*Data*

━━━━━━━━

-- ==== Sys2Proof/Machine/Power.lean ====
section
/-! DEFINITION. Power gating, inrush permits, droop response, pre-boost and the capping loops ("Power delivery, regulation and
capping" R402 to R422). -/

namespace Sys2Proof.Machine

/-! ## Gating and permits (R402 to R408) -/

/-- `CORE_GATE`: a logical core without a job and without a feeder access for `GATE_IDLE_MS` is gated: its core domain loses
its contents, and its Canopy switch may move to retention 1 µs later (R402 to R404). -/
def execCoreGate (lc : Lc) (s : State) : Out :=
  match s.siteOf lc with
  | none => .next s
  | some i =>
    let p := s.sitePwr i
    if p.dom ≠ .on || (s.jobOf lc).isSome || s.us < p.idleSince + 1000 * s.gateIdleMs then .next s
    else
      let s := clearUnit (s.setCore lc Core.init) 0 lc
      .next (sendIntents (s.modSitePwr i (fun p => { p with dom := .gated, canopyDue := s.us + 1 })) [lc.val]
        (Config.freeNat s.draws) 4)

/-- `CANOPY_RETENTION`: the switch of a gated core moves to retention 1 µs after the gating, or after 100 µs without an access
(R404). -/
def execCanopyRetention (site : Site) (s : State) : Out :=
  let p := s.sitePwr site
  if p.dom ≠ .gated || p.canopy ≠ .full || s.us < p.canopyDue then .next s
  else .next (s.modSitePwr site (fun p => { p with canopy := .retention }))

/-- `INRUSH_PERMIT_GRANT`: the oldest request of a zone takes a free permit; a core power-up whose powered neighbours have less
than `PERMIT_MARGIN_MV` of margin waits for it (R405, R406). `margin` is the least neighbour margin in mV, none without a
powered neighbour. -/
def execInrushPermitGrant (zone : Fin 8) (margin : Option Byte) (s : State) : Out :=
  let z := s.zone zone
  match z.waiting with
  | [] => .next s
  | r :: rest =>
    if z.free = 0 then .next s
    else
      let waits := !r.canopy && margin.any (fun m => m.toNat < s.permitMarginMv)
      let s := s.modZone zone (fun z => { z with free := z.free - 1, waiting := rest, granted := z.granted ++ [{ r with waits := waits }] })
      .next (if waits then { s with pwr := { s.pwr with waits := satAdd s.pwr.waits 1 } } else s)

/-- `SLOW_RAMP`: a power-up that has waited 20 µs for margin ramps slowly (R406). -/
def execSlowRamp (site : Site) (s : State) : Out :=
  let z := zoneOf site
  if (s.zone z).granted.any (fun r => r.site = site.val && !r.canopy && r.waits && !r.slow) then
    let s := s.modZone z (fun z => { z with
      granted := z.granted.map (fun r => if r.site = site.val && !r.canopy then { r with slow := true } else r) })
    .next { s with pwr := { s.pwr with slows := satAdd s.pwr.slows 1 } }
  else .next s

/-- `POWER_GOOD`: the last stage of a power-up or Canopy raise has completed: the domain is usable and the permit returns
(R404, R405, R407, R408). -/
def execPowerGood (site : Site) (canopy : Bool) (s : State) : Out :=
  let z := zoneOf site
  match (s.zone z).granted.find? (fun r => r.site = site.val && r.canopy = canopy) with
  | none => .next s
  | some r =>
    let s := s.modZone z (fun z => { z with free := z.free + 1, granted := z.granted.erase r })
    .next (s.modSitePwr site (fun p =>
      if canopy then { p with canopy := .full, canopyDue := s.us + 100 } else { p with dom := .on, idleSince := s.us }))

/-! ## Droop (R409, R410) -/

/-- `DROOP_TRIP`: every array cycle of the region is stretched, by 1.25, or by 1.5 for a deeper dip (R409, Table 14.6). -/
def execDroopTrip (region : Fin 5) (deep : Bool) (s : State) : Out :=
  if !(s.clk region).locked then .next s
  else .next (s.modClk region (fun c => { c with stretch := max c.stretch (if deep then 2 else 1) }))

/-- `DROOP_RELEASE`: after 64 quiet cycles the array cycles are nominal again (R409). -/
def execDroopRelease (region : Fin 5) (s : State) : Out :=
  .next (s.modClk region (fun c => { c with stretch := 0 }))

/-! ## Pre-boost (R411) -/

/-- `PREBOOST_START`: the regulator target of a core with a hint of a heavier phase rises by `PREBOOST_MV` × (a_new − a) / 15;
`a` is the present level in fifteenths. Not during stage 2 (R399, R411). -/
def execPreboostStart (lc : Lc) (a : Fin 16) (s : State) : Out :=
  let q := (s.core lc).seq
  match q.phase with
  | none => .next s
  | some (new, _) =>
    if q.stage2 || new ≤ a.val || !s.corePowered lc then .next s
    else .next (s.modCore lc (fun c => { c with seq := { c.seq with preboost := s.preboostMv * (new - a.val) } }))

/-- `PREBOOST_END`: 2 µs after the phase began the pre-boost and its hint are over (R411). -/
def execPreboostEnd (lc : Lc) (s : State) : Out :=
  .next (s.modCore lc (fun c => { c with seq := { c.seq with preboost := 0, phase := none } }))

/-! ## Capping (R413 to R420) -/

/-- `VR_ALERT`: the board drives `VR_ALERT_N` low; the assertion is counted (R413). -/
def execVrAlert (s : State) : Out :=
  if s.pwr.alert then .next s
  else .next { s with pwr := { s.pwr with alert := true, alerts := satAdd s.pwr.alerts 1 } }

/-- `VR_ALERT_RELEASE`: the board releases `VR_ALERT_N` (R413). -/
def execVrAlertRelease (s : State) : Out := .next { s with pwr := { s.pwr with alert := false } }

/-- Actuator classes (R416). -/
inductive CutClass where
  /-- pause duty p -/
  | compute
  /-- memory limit m -/
  | memory
  /-- link limit l -/
  | links
  deriving DecidableEq, Repr

/-- The cut order of the part loop (Table 14.9). -/
def cutOrder : Nat → List CutClass
  | 0 => [.compute, .memory, .links]
  | 1 => [.compute, .links, .memory]
  | 2 => [.memory, .compute, .links]
  | 3 => [.memory, .links, .compute]
  | 4 => [.links, .compute, .memory]
  | _ => [.links, .memory, .compute]

/-- The present limit of a class is in force. -/
def PowerLoop.inForce (l : PowerLoop) : CutClass → Bool
  | .compute => 0 < l.p
  | .memory => l.m < 64
  | .links => l.l < 64

/-- w of a class from the last sample, never below 1 W; free for the compute class at p = 64, where R417 divides by 0
(log 18). -/
def PowerLoop.weight (l : PowerLoop) (draw : Nat) (x : PowerSample) : CutClass → Rat
  | .compute => if 64 ≤ l.p then max 1 (Config.freeNat draw : Rat) else max 1 (((x.compute : Rat) - x.leak) / ((64 - l.p : Nat) : Rat))
  | .memory => max 1 ((x.memory : Rat) / (l.m : Rat))
  | .links => max 1 ((x.link : Rat) / (l.l : Rat))

/-- A class tightened by `k` steps (R417). -/
def PowerLoop.tighten (l : PowerLoop) (k : Nat) : CutClass → PowerLoop
  | .compute => { l with p := min 64 (l.p + k) }
  | .memory => { l with m := max l.memFloor (l.m - k) }
  | .links => { l with l := max l.linkFloor (l.l - k) }

/-- A class relaxed by `k` steps (R417). -/
def PowerLoop.loosen (l : PowerLoop) (k : Nat) : CutClass → PowerLoop
  | .compute => { l with p := l.p - k }
  | .memory => { l with m := min 64 (l.m + k) }
  | .links => { l with l := min 64 (l.l + k) }

/-- The largest step of a cut of a class. -/
def cutStep : CutClass → Nat
  | .compute => 16
  | .memory => 8
  | .links => 8

/-- Cut classes in order until the need is met (R417). -/
def cutAll (draw : Nat) (x : PowerSample) : List CutClass → Rat → PowerLoop → PowerLoop
  | [], _, l => l
  | c :: cs, need, l =>
    let w := l.weight draw x c
    let k := min (cutStep c) (need / w).ceil.toNat
    let l := l.tighten k c
    if need - k * w ≤ 0 then l else cutAll draw x cs (need - k * w) l

/-- Relax the last class in force of a cut order by the largest of 1 to 4 steps that stays 1.5 % of the cap below the
setpoint (R417). -/
def relaxOne (draw : Nat) (x : PowerSample) (order : List CutClass) (sp cap : Rat) (l : PowerLoop) : PowerLoop :=
  match (order.filter l.inForce).getLast? with
  | none => l
  | some c =>
    match [4, 3, 2, 1].find? (fun k => (x.power : Rat) + (k : Nat) * l.weight draw x c < sp - cap * 15 / 1000) with
    | some k => l.loosen k c
    | none => l

/-- The samples since max(now − 10 ms, last change of the cap), with the new one. -/
def PowerLoop.addSample (l : PowerLoop) (now w : Nat) : List (Nat × Nat) :=
  (l.samples.filter (fun e => now ≤ e.1 + 10000)) ++ [(now, w)]

/-- The mean of a loop's samples, 0 without any. -/
def PowerLoop.mean (l : PowerLoop) : Rat :=
  if l.samples = [] then 0 else (((l.samples.map (·.2)).sum : Nat) : Rat) / (l.samples.length : Rat)

/-- A time from which a condition has held, plus one; 0 while it does not. -/
def sinceTime (old now : Nat) (holds : Bool) : Nat := if !holds then 0 else if old = 0 then now + 1 else old

/-- One step of a loop (R417). -/
def PowerLoop.step (l : PowerLoop) (part alert : Bool) (order : List CutClass) (now draw : Nat) (x : PowerSample) : PowerLoop :=
  let l := { l with samples := l.addSample now x.power, last := x.power }
  let a := l.mean
  let cap : Rat := l.cap
  let sp := cap + 4 * (cap - a)
  let sp := if part then min 6200 sp else sp
  let sp := if l.hard then min sp cap else sp
  let sp := if alert && part then min sp 2000 else sp
  let l := { l with setpoint := sp, exceeded := sp < (x.power : Rat) }
  let l :=
    if sp < (x.power : Rat) then cutAll draw x order ((x.power : Rat) - sp) l
    else if (x.power : Rat) < sp - cap * 3 / 100 && a ≤ cap && l.lastRelax + 100 ≤ now then
      { relaxOne draw x order sp cap l with lastRelax := now }
    else l
  { l with
    highSince := sinceTime l.highSince now (16 ≤ l.p)
    calmSince := sinceTime l.calmSince now (l.p = 0 && (x.power : Rat) < cap * 95 / 100) }

/-- The loop of node `n`; node 0 is the part's. -/
def State.loopOf (s : State) (n : Nat) : PowerLoop := if n = 0 then s.pwr.part else Tbl.get PowerLoop.init s.pwr.nodes n

/-- The part with a loop replaced. -/
def State.setLoop (s : State) (n : Nat) (l : PowerLoop) : State :=
  if n = 0 then { s with pwr := { s.pwr with part := l } }
  else { s with pwr := { s.pwr with nodes := Tbl.set PowerLoop.init s.pwr.nodes n l } }

/-- With expert floors, a sample above its setpoint with every class at its floor sets `CAP_UNMET` (R418). -/
def PowerLoop.capUnmet (l : PowerLoop) : Bool :=
  (l.memFloor ≠ 8 || l.linkFloor ≠ 16) && l.exceeded && l.p = 64 && l.m ≤ l.memFloor && l.l ≤ l.linkFloor

/-- The samples of package power of the last 10 s and the one before them, with a new one (R451). -/
def addPower (xs : List (Nat × Nat)) (now w : Nat) : List (Nat × Nat) :=
  let old := xs.filter (fun e => e.1 + 10000000 < now)
  (old.drop (old.length - 1)) ++ xs.filter (fun e => now ≤ e.1 + 10000000) ++ [(now, w)]

/-- A sample of a node's loop is formed: cap changes of the node are in force and complete (R32, R415). -/
def capsInForce (s : State) (n : Nat) : State :=
  (s.pwr.capRuns.filter (fun e => e.1 = n)).foldl (fun s e => completeCmd s e.2 0 false (s.loopOf n).cap 0)
    { s with
      busy := if s.pwr.capRuns.any (fun e => e.1 = n) then s.busy.filter (· ≠ n) else s.busy
      pwr := { s.pwr with capRuns := s.pwr.capRuns.filter (fun e => e.1 ≠ n) } }

/-- `LOOP_STEP`: the sample of the part or of a node with a cap, and what the loop does with it (R414, R417, R418). -/
def execLoopStep (node : Fin 64) (p : PowerSample) (s : State) : Out :=
  let part : Bool := node.val = 0
  let s := capsInForce s node
  let l := s.loopOf node
  if !part && (l.cap = 0 || !s.nodeValid node) then .next s
  else
    let order := if part then cutOrder s.pwr.order else [.compute, .memory]
    let l' := l.step part (s.pwr.alert && s.pwr.alertEn) order s.us s.draws p
    let s := (s.setLoop node l').drawn 1
    .next (if part then { s with
        pwr := { s.pwr with unmet := l'.capUnmet, overs := if l'.exceeded then satAdd s.pwr.overs 1 else s.pwr.overs }
        thm := { s.thm with power := addPower s.thm.power s.us p.power } } else s)

/-- `FREQ_LIM_STEP`: the capping clock limit falls by one code after 1 ms at p ≥ 16, and rises by one, up to 40, after 10 ms of
calm (R420). -/
def execFreqLimStep (s : State) : Out :=
  let l := s.pwr.part
  if s.pwr.noFreq then .next s
  else if l.highSince ≠ 0 && l.highSince - 1 + 1000 ≤ s.us then
    .next { s with pwr := { s.pwr with freqLim := s.pwr.freqLim - 1 } }
  else if l.calmSince ≠ 0 && l.calmSince - 1 + 10000 ≤ s.us then
    .next { s with pwr := { s.pwr with freqLim := min 40 (s.pwr.freqLim + 1) } }
  else .next s

/-! ## Pause frames (R155, R416, R417, R439) -/

/-- The duty of a core: the largest p among the part loop, the loops of its node and of every ancestor, and the thermal
duty of its region (R417). -/
def State.duty (s : State) (lc : Nat) : Nat :=
  let cl := clusterOf lc
  ((s.nodeUp (s.clusterNode cl)).map (fun n => (s.loopOf n).p)).foldl max (max s.pwr.part.p (s.therm (regionOf cl)).pt)

/-- `PAUSE_DUTY_FRAME`: a frame of 1,024 cycles begins in a region; its first 16p cycles are pauses for every core of a running
job, by the core's duty p (R155, R416). -/
def execPauseDutyFrame (region : Fin 5) (s : State) : Out :=
  let lcs := (s.jobs.filter Job.isRunning).flatMap Job.cores
  .next ((lcs.filter (fun lc => regionOf (clusterOf lc) = region.val)).foldl (fun s lc =>
    let d := 16 * s.duty lc
    s.modCore lc (fun c => { c with seq := { c.seq with paused := 0 < d, dutyLeft := d } })) s)

/-! ## Caps (R415, R419) -/

/-- A new cap of a loop: `hard` when it lies below the last sample, the mean starts again (R417, R419). -/
def PowerLoop.setCap (l : PowerLoop) (cap : Nat) : PowerLoop :=
  { l with cap := cap, hard := cap ≠ 0 && cap < l.last, samples := [], calmSince := 0 }

/-- The smallest memory limit that applies to a plot (R417). -/
def State.memLimit (s : State) (site : Nat) : Nat :=
  ((s.nodeUp (s.clusterNode (site / 22))).map (fun n => (s.loopOf n).m)).foldl min s.pwr.part.m

/-! ## Registers (Tables 14.11 to 14.16) -/

/-- The running jobs' declared mean draw exceeds the part cap (R421). -/
def State.meanExceeds (s : State) : Bool :=
  s.pwr.part.cap ≠ 0 && s.pwr.part.cap < ((s.jobs.filter (·.isRunning)).map (·.meanW)).sum

/-- `PWR_STATUS` (Table 14.12); `OVERSUB` is set at a job load and stays while the sum exceeds the cap (R421). -/
def pwrStatus (s : State) : Word :=
  let l := s.pwr.part
  BitVec.ofNat 32 (b2n (l.inForce .compute || l.inForce .memory || l.inForce .links || s.pwr.freqLim < 40)
    + 2 * b2n s.pwr.unmet + 4 * b2n (s.pwr.oversub && s.meanExceeds) + 8 * b2n s.pwr.alert + 2 ^ 8 * s.pwr.order)

/-- `PWR_CUT` (Table 14.14). -/
def pwrCut (s : State) : Word :=
  let l := s.pwr.part
  BitVec.ofNat 32 (l.p + 2 ^ 8 * l.m + 2 ^ 16 * l.l + 2 ^ 24 * s.pwr.freqLim)

/-- A power in whole W of 16 bits; free where the quantity is no such number, since no rounding is given (log 18). -/
def wattField (draw : Nat) (r : Rat) : Nat :=
  if r.den = 1 && 0 ≤ r && r < 65536 then r.num.toNat else Config.freeNat draw % 65536

/-- `NODE_CAP` of node `n` (Table 14.15). -/
def nodeCap (s : State) (n : Nat) : Word :=
  let l := if n = 0 then PowerLoop.init else s.loopOf n
  BitVec.ofNat 32 (l.cap + 2 ^ 16 * l.p + 2 ^ 24 * l.m + 2 ^ 31 * b2n l.exceeded)

/-- `PERMIT_Zz` (Table 14.11). -/
def permitZ (s : State) (z : Nat) : Word :=
  BitVec.ofNat 32 ((s.zone z).free + 2 ^ 8 * min 255 (s.zone z).waiting.length)

/-- `VREG_SITE` (Table 14.16); measured fields are free. -/
def vregSite (s : State) (i : Nat) : Dword :=
  let p := s.sitePwr i
  let lc := if (s.site i).state = 1 then some (i / 22 * 20 + (s.site i).lcol.toNat) else none
  let q := match lc with
    | some lc => (s.core lc).seq
    | none => Core.init.seq
  let st := match p.dom with
    | .gated => 0
    | .powering => 1
    | .on => if q.stage2 then 3 else 2
  let gated : Bool := p.dom = .gated
  BitVec.ofNat 64 (s.vTarget i + 2 ^ 8 * (if gated then 0 else Config.freeNat s.draws % 128) + 2 ^ 16 * st
    + 2 ^ 18 * b2n (p.canopy = .retention) + 2 ^ 19 * b2n (q.preboost ≠ 0)
    + 2 ^ 24 * (if gated then 0 else Config.freeNat (s.draws + 1) % 256)
    + 2 ^ 32 * (if gated then 0 else Config.freeNat (s.draws + 2) % 65536) + 2 ^ 48 * p.ageGb)

end Sys2Proof.Machine
end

━━━━━━━━

*Exercise instructions*
When you come to the line containing "(if waits then", give it and stop; before that, repeat each line of the material exactly from the first one.

*Exercise output*
-- ==== Sys2Proof/Machine/Power.lean ====
section
/-! DEFINITION. Power gating, inrush permits, droop response, pre-boost and the capping loops ("Power delivery, regulation and
capping" R402 to R422). -/

namespace Sys2Proof.Machine

/-! ## Gating and permits (R402 to R408) -/

/-- `CORE_GATE`: a logical core without a job and without a feeder access for `GATE_IDLE_MS` is gated: its core domain loses
its contents, and its Canopy switch may move to retention 1 µs later (R402 to R404). -/
def execCoreGate (lc : Lc) (s : State) : Out :=
  match s.siteOf lc with
  | none => .next s
  | some i =>
    let p := s.sitePwr i
    if p.dom ≠ .on || (s.jobOf lc).isSome || s.us < p.idleSince + 1000 * s.gateIdleMs then .next s
    else
      let s := clearUnit (s.setCore lc Core.init) 0 lc
      .next (sendIntents (s.modSitePwr i (fun p => { p with dom := .gated, canopyDue := s.us + 1 })) [lc.val]
        (Config.freeNat s.draws) 4)

/-- `CANOPY_RETENTION`: the switch of a gated core moves to retention 1 µs after the gating, or after 100 µs without an access
(R404). -/
def execCanopyRetention (site : Site) (s : State) : Out :=
  let p := s.sitePwr site
  if p.dom ≠ .gated || p.canopy ≠ .full || s.us < p.canopyDue then .next s
  else .next (s.modSitePwr site (fun p => { p with canopy := .retention }))

/-- `INRUSH_PERMIT_GRANT`: the oldest request of a zone takes a free permit; a core power-up whose powered neighbours have less
than `PERMIT_MARGIN_MV` of margin waits for it (R405, R406). `margin` is the least neighbour margin in mV, none without a
powered neighbour. -/
def execInrushPermitGrant (zone : Fin 8) (margin : Option Byte) (s : State) : Out :=
  let z := s.zone zone
  match z.waiting with
  | [] => .next s
  | r :: rest =>
    if z.free = 0 then .next s
    else
      let waits := !r.canopy && margin.any (fun m => m.toNat < s.permitMarginMv)
      let s := s.modZone zone (fun z => { z with free := z.free - 1, waiting := rest, granted := z.granted ++ [{ r with waits := waits }] })
      .next (if waits then { s with pwr := { s.pwr with waits := satAdd s.pwr.waits 1 } } else s)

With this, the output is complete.